■ Stored data
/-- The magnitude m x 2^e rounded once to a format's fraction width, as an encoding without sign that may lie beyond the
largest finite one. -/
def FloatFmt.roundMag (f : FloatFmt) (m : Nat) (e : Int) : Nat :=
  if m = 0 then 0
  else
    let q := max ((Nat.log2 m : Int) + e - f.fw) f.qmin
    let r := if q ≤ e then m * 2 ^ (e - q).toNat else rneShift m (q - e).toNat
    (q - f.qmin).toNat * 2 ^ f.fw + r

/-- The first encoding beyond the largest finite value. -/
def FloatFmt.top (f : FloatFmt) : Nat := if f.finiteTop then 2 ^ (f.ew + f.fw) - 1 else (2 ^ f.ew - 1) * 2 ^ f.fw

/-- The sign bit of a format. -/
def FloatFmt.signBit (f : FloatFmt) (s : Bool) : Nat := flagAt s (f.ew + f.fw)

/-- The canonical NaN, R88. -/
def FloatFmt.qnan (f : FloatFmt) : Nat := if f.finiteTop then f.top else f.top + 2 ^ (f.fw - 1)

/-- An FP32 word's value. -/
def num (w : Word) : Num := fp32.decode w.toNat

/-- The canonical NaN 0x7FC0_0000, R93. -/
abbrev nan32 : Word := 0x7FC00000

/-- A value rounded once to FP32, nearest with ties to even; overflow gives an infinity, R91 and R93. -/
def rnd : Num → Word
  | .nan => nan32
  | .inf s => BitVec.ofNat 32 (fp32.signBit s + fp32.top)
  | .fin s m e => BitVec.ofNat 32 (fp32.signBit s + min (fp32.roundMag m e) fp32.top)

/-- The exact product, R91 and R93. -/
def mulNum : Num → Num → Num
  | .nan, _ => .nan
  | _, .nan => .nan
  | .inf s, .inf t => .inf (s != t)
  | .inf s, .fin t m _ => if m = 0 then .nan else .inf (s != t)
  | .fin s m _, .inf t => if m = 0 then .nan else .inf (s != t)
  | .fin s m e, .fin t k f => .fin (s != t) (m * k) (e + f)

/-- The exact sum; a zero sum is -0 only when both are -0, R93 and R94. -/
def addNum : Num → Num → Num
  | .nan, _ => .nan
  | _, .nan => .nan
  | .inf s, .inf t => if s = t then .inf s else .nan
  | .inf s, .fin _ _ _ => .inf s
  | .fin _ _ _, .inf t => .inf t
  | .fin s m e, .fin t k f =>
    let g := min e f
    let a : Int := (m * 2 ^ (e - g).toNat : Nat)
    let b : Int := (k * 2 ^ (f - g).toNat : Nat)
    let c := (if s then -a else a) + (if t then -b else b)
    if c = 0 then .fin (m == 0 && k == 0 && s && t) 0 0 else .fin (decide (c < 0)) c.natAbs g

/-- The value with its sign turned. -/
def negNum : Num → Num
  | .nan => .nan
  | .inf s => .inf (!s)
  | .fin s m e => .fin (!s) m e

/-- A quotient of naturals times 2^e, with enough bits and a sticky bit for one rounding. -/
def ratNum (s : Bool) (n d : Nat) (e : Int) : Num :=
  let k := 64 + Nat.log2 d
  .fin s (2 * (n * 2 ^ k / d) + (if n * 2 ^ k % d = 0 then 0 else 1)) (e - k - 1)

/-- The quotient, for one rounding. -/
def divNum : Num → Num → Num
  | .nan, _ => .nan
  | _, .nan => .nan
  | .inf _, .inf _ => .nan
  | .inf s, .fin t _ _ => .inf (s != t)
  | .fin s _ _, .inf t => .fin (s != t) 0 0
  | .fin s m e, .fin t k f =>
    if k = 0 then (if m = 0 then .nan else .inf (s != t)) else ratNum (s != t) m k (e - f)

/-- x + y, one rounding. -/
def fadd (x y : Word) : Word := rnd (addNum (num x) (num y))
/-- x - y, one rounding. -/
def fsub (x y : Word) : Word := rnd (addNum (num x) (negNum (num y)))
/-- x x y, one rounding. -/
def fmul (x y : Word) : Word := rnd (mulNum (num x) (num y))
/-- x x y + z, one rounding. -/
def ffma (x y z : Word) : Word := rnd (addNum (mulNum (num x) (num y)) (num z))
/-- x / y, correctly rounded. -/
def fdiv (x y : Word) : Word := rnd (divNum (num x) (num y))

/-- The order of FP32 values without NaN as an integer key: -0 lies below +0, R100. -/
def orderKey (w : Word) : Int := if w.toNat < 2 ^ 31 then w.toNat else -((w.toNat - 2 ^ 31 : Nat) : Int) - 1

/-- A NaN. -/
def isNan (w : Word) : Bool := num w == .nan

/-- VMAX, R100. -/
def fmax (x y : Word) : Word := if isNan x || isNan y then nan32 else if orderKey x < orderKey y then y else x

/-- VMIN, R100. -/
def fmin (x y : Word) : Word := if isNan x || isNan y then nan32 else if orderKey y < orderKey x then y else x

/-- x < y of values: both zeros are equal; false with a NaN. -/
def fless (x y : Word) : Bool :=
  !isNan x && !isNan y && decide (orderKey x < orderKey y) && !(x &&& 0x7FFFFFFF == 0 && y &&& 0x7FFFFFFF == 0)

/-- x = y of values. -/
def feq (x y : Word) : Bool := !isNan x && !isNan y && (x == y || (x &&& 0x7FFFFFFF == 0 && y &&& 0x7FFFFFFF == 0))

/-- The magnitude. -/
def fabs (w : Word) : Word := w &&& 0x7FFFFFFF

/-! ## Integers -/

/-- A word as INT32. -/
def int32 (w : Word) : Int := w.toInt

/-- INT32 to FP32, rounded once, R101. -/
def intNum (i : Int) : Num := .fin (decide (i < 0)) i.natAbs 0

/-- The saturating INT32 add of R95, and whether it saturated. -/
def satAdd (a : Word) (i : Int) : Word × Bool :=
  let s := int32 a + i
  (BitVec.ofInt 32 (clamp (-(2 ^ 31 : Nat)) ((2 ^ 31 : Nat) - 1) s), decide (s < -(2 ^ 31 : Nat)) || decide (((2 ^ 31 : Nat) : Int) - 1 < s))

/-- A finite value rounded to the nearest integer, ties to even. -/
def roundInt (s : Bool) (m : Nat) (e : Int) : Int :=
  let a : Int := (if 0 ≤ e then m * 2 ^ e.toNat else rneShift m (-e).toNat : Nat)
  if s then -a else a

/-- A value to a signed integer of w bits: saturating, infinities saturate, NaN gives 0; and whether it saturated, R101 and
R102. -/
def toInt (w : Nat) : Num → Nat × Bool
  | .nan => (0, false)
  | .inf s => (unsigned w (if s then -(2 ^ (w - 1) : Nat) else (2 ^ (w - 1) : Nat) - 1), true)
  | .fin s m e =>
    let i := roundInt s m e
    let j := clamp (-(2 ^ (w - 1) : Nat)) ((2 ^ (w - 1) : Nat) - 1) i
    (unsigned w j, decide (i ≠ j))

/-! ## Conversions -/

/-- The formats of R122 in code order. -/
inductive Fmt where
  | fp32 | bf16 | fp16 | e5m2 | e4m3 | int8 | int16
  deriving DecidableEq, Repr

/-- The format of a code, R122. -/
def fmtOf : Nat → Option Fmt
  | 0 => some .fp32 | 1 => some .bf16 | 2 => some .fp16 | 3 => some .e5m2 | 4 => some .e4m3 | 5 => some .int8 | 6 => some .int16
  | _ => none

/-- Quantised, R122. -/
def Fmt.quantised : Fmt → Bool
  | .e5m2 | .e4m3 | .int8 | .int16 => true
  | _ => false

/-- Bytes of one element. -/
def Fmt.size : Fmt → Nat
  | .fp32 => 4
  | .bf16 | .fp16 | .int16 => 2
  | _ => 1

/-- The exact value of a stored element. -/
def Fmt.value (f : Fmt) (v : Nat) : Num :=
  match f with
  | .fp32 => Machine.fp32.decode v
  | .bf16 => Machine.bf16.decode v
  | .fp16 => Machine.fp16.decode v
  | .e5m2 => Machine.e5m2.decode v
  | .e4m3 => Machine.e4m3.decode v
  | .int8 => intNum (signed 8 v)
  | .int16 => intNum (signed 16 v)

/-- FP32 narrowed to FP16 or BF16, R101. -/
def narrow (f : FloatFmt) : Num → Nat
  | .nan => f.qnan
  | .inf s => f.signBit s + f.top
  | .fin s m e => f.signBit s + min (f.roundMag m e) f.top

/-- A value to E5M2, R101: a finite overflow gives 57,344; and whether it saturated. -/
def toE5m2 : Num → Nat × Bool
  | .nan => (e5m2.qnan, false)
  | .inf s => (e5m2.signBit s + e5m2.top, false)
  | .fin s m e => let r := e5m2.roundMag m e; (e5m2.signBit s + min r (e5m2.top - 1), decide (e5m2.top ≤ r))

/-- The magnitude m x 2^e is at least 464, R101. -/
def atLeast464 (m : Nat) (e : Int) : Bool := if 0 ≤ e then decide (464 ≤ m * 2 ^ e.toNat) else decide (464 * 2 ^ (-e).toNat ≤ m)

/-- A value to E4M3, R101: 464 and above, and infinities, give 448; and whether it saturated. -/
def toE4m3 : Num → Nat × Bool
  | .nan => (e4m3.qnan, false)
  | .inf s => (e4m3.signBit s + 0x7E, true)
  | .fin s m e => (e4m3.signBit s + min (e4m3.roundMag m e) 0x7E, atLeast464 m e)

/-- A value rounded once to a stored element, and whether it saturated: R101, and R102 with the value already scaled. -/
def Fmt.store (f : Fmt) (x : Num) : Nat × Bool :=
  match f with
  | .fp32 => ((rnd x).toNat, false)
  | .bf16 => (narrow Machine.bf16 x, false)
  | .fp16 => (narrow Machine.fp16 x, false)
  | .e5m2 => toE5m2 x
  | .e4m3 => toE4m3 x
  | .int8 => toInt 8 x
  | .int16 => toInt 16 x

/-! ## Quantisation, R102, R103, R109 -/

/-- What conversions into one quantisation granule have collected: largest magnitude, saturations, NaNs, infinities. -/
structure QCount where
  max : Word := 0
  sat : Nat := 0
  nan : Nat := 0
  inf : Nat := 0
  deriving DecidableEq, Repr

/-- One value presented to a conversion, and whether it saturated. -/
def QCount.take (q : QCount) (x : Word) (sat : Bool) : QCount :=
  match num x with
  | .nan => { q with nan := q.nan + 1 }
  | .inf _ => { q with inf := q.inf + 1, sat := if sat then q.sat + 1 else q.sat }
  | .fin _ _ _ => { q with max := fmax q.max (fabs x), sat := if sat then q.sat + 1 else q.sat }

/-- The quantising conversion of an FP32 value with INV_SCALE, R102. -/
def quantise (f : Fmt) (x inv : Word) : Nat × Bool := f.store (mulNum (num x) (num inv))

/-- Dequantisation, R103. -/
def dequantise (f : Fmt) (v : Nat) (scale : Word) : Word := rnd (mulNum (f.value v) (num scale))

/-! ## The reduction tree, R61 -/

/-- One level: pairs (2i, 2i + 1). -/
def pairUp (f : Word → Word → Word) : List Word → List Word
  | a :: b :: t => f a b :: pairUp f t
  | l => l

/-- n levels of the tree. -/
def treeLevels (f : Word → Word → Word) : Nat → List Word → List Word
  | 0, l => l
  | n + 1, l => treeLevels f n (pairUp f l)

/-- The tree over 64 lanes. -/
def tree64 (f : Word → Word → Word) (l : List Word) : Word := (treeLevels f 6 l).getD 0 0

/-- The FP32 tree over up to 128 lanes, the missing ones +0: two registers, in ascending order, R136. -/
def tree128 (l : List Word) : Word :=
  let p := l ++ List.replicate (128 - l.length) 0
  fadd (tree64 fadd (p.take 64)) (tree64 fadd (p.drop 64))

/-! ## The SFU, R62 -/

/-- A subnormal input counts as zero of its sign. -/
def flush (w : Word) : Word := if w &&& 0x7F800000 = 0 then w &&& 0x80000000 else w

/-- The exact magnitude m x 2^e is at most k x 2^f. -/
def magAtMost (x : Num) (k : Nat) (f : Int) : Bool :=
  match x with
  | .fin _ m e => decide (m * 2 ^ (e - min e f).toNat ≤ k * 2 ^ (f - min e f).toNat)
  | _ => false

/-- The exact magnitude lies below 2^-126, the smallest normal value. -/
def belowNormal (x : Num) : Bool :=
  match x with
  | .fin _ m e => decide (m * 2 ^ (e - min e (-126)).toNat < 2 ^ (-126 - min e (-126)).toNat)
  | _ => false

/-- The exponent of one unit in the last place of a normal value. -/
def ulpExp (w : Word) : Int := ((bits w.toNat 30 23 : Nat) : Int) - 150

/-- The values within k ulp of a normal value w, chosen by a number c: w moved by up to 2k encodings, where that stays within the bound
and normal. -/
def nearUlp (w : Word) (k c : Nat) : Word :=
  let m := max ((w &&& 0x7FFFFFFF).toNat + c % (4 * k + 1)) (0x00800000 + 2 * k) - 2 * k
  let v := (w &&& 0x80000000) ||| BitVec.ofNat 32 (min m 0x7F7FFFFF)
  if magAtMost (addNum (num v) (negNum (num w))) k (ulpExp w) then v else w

■ Task prompt
Scan the listing above and copy all lines containing the word "lies".

■ Reply to the task
/-- The order of FP32 values without NaN as an integer key: -0 lies below +0, R100. -/
/-- The exact magnitude lies below 2^-126, the smallest normal value. -/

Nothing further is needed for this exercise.